Dataset records:

----------

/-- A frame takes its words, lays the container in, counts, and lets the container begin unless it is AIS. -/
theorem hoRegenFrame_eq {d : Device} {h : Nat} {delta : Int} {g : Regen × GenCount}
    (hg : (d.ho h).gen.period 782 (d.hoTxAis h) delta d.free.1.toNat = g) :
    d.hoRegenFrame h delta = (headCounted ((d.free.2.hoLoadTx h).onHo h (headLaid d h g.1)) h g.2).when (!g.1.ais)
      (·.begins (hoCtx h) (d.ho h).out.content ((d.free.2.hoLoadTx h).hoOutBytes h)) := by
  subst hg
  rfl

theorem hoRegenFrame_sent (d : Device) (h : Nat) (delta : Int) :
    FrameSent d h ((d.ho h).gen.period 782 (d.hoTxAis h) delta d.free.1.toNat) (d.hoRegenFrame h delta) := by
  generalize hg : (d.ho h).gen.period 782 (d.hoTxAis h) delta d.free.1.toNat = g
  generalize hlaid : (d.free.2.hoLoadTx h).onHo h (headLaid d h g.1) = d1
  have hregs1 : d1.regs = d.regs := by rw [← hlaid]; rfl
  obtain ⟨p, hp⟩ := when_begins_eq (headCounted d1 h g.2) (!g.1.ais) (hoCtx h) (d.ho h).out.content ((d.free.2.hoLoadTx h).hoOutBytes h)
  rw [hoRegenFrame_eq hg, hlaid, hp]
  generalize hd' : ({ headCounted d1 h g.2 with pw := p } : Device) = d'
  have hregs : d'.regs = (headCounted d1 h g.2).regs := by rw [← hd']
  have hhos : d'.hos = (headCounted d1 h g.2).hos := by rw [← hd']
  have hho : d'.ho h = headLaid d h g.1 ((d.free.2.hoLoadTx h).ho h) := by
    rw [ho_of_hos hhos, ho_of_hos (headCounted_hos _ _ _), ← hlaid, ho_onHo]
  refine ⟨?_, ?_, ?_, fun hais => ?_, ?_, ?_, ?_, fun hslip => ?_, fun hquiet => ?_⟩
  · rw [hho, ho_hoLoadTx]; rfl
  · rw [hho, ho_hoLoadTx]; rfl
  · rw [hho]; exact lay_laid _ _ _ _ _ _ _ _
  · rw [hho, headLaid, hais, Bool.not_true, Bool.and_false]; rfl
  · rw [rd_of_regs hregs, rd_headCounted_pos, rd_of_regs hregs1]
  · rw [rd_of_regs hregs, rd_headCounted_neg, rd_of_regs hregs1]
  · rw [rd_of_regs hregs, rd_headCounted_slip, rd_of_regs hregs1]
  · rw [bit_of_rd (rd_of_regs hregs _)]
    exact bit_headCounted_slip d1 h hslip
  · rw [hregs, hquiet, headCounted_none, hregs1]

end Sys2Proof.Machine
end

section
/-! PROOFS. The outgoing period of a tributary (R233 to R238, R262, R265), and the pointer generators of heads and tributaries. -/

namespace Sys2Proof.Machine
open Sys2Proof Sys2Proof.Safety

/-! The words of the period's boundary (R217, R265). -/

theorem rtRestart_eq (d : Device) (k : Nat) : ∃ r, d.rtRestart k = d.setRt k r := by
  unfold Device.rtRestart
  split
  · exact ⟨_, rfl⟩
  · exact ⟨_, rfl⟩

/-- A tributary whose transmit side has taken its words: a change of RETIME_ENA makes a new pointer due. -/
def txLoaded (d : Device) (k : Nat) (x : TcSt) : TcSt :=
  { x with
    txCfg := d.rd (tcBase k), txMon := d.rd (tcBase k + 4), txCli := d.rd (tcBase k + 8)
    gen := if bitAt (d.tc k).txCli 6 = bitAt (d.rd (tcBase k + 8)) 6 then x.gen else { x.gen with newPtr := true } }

----------

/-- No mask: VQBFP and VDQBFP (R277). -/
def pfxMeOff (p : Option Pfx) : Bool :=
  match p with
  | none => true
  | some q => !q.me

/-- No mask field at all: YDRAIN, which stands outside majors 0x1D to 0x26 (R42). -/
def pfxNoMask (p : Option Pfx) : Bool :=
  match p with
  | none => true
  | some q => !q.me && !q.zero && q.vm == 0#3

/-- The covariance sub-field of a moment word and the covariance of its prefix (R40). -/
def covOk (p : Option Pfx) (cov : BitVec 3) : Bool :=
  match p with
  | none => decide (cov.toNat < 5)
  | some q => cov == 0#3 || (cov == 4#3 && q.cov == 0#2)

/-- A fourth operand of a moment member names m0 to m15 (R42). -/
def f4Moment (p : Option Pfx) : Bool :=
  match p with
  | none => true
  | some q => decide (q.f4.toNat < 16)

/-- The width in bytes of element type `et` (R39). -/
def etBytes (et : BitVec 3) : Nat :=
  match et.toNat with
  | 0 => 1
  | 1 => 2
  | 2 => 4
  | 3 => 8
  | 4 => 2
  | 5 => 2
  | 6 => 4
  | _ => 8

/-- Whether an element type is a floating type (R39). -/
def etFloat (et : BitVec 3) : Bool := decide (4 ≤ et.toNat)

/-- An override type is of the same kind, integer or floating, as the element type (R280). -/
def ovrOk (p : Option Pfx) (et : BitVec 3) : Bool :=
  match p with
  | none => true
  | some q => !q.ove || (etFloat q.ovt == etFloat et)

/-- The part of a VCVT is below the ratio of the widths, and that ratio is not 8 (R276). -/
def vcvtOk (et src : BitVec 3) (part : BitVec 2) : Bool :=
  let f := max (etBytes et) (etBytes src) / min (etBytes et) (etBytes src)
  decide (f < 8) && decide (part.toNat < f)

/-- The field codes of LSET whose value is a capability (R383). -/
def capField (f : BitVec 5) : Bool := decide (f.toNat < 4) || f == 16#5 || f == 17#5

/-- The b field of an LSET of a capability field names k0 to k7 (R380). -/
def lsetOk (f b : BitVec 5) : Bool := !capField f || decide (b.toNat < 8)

----------

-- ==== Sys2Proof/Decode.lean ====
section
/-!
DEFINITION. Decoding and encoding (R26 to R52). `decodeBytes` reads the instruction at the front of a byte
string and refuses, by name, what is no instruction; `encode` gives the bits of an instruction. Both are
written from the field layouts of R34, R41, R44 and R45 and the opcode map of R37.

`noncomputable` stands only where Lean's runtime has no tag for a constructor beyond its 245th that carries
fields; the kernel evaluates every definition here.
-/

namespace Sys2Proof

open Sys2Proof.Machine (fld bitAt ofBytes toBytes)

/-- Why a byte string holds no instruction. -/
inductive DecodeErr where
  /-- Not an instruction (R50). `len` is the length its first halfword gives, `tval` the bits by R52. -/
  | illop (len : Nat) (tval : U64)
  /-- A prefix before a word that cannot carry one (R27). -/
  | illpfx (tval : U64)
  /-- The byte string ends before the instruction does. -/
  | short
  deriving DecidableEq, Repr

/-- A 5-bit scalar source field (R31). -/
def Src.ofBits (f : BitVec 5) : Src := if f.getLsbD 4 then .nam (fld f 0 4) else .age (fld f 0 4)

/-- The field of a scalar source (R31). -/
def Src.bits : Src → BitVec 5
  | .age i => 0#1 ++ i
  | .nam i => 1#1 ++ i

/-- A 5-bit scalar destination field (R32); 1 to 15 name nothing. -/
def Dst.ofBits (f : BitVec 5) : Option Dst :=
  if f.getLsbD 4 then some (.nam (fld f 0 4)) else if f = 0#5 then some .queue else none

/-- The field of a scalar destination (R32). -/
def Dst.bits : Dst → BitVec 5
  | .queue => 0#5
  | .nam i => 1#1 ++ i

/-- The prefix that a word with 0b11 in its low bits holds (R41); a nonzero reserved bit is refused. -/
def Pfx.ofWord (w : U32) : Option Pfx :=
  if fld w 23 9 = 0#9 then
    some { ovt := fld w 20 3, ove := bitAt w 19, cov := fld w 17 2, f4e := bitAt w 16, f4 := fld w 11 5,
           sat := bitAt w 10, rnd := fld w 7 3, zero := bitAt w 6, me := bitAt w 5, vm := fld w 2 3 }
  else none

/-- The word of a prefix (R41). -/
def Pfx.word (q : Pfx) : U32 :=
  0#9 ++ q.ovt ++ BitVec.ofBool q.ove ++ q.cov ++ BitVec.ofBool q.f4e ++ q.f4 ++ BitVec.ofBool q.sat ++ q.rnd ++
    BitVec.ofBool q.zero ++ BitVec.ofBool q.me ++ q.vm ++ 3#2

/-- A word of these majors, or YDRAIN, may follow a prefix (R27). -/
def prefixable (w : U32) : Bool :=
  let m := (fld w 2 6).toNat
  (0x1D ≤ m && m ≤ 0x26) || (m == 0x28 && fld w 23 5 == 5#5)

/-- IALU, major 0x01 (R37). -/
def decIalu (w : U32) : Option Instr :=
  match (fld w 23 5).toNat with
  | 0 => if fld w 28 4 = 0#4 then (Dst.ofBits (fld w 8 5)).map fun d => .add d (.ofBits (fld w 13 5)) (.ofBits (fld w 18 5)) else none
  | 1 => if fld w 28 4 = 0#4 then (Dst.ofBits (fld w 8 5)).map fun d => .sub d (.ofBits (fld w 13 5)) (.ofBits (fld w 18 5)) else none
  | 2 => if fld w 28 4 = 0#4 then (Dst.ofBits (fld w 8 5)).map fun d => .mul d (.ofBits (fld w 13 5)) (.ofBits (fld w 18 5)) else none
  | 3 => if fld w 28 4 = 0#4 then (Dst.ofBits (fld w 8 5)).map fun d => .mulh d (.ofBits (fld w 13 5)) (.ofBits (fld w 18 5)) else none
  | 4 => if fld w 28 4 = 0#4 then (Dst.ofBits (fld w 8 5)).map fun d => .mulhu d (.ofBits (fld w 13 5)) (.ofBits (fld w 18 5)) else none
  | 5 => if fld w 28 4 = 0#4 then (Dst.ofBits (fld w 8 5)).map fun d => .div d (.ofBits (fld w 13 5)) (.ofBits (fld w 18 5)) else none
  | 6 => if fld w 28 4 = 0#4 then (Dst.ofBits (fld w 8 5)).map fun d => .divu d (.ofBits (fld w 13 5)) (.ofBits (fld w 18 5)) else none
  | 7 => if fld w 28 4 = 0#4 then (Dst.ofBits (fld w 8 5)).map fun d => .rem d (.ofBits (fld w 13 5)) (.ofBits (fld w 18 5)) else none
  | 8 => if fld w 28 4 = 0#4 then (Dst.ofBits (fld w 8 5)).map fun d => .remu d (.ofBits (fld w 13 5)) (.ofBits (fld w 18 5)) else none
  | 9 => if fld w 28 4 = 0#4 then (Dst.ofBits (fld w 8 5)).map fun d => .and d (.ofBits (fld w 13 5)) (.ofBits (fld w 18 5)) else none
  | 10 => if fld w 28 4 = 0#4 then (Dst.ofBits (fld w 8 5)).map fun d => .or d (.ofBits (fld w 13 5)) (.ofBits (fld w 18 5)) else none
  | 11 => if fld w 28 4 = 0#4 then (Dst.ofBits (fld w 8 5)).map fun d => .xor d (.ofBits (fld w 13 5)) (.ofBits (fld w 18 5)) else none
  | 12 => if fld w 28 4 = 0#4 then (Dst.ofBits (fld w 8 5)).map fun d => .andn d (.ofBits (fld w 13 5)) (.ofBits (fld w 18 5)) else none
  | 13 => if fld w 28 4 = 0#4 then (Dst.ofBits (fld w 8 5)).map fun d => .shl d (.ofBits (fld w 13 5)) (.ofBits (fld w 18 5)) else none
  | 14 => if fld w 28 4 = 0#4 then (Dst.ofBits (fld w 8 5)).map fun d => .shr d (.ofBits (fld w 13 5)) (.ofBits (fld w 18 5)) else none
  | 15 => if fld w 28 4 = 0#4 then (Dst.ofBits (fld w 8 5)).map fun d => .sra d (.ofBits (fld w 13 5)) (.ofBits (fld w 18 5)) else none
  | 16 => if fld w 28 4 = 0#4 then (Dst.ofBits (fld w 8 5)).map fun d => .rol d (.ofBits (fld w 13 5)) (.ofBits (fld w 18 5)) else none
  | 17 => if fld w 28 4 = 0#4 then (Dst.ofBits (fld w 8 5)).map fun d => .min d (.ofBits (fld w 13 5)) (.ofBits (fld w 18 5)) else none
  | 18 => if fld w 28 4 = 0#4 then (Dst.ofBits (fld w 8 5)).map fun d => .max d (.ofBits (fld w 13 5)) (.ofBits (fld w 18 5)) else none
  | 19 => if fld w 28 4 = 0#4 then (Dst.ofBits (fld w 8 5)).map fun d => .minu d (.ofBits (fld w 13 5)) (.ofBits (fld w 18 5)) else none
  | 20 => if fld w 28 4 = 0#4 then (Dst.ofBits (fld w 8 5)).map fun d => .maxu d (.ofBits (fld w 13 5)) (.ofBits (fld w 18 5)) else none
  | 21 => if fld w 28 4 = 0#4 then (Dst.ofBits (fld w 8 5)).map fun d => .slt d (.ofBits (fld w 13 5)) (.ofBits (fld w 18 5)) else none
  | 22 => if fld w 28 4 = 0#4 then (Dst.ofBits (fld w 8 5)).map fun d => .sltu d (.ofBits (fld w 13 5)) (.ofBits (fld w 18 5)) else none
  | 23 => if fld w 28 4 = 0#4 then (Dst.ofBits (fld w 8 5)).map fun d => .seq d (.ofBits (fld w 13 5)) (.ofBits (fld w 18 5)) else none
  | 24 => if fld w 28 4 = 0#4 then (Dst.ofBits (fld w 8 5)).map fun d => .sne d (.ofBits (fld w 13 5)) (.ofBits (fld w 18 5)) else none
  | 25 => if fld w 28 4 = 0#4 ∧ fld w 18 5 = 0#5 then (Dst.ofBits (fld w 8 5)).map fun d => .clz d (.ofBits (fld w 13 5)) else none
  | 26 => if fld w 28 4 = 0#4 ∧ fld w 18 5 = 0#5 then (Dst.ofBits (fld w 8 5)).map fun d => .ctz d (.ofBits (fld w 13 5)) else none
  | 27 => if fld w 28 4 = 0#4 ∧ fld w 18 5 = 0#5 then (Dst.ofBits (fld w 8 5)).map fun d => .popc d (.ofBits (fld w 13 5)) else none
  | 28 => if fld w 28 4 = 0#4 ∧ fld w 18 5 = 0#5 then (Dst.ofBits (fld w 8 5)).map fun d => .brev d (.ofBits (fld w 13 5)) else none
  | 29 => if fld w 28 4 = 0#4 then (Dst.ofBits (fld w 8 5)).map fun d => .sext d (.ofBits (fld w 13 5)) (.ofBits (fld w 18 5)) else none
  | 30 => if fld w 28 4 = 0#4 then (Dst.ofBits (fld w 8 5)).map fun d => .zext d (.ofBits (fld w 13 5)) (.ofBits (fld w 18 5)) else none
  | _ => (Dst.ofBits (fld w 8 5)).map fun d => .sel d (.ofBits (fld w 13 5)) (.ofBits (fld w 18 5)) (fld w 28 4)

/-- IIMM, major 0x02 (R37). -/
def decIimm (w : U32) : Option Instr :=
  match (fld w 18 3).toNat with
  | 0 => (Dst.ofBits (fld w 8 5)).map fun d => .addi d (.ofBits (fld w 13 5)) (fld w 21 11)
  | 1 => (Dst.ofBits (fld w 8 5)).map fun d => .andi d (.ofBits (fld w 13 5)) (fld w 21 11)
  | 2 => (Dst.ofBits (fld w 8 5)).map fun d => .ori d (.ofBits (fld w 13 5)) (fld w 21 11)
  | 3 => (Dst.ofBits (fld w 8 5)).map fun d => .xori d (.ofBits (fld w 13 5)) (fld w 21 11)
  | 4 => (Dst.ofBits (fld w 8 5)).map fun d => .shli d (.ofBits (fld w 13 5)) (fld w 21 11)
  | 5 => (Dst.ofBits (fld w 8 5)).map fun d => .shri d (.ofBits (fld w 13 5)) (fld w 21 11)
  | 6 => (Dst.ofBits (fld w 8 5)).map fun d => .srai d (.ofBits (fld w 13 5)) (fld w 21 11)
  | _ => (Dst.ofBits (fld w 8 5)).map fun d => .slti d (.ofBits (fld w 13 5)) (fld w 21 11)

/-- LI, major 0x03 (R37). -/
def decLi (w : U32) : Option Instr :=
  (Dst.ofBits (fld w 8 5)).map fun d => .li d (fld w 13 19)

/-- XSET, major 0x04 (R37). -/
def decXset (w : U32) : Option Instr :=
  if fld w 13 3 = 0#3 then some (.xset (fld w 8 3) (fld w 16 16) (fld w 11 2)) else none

----------

» Task item:
Take the stretch of lines above from the one containing "def decXset (w" through the one containing "if fld w 13" and repeat it exactly, adding no other line.

» Answer below:
def decXset (w : U32) : Option Instr :=
  if fld w 13 3 = 0#3 then some (.xset (fld w 8 3) (fld w 16 16) (fld w 11 2)) else none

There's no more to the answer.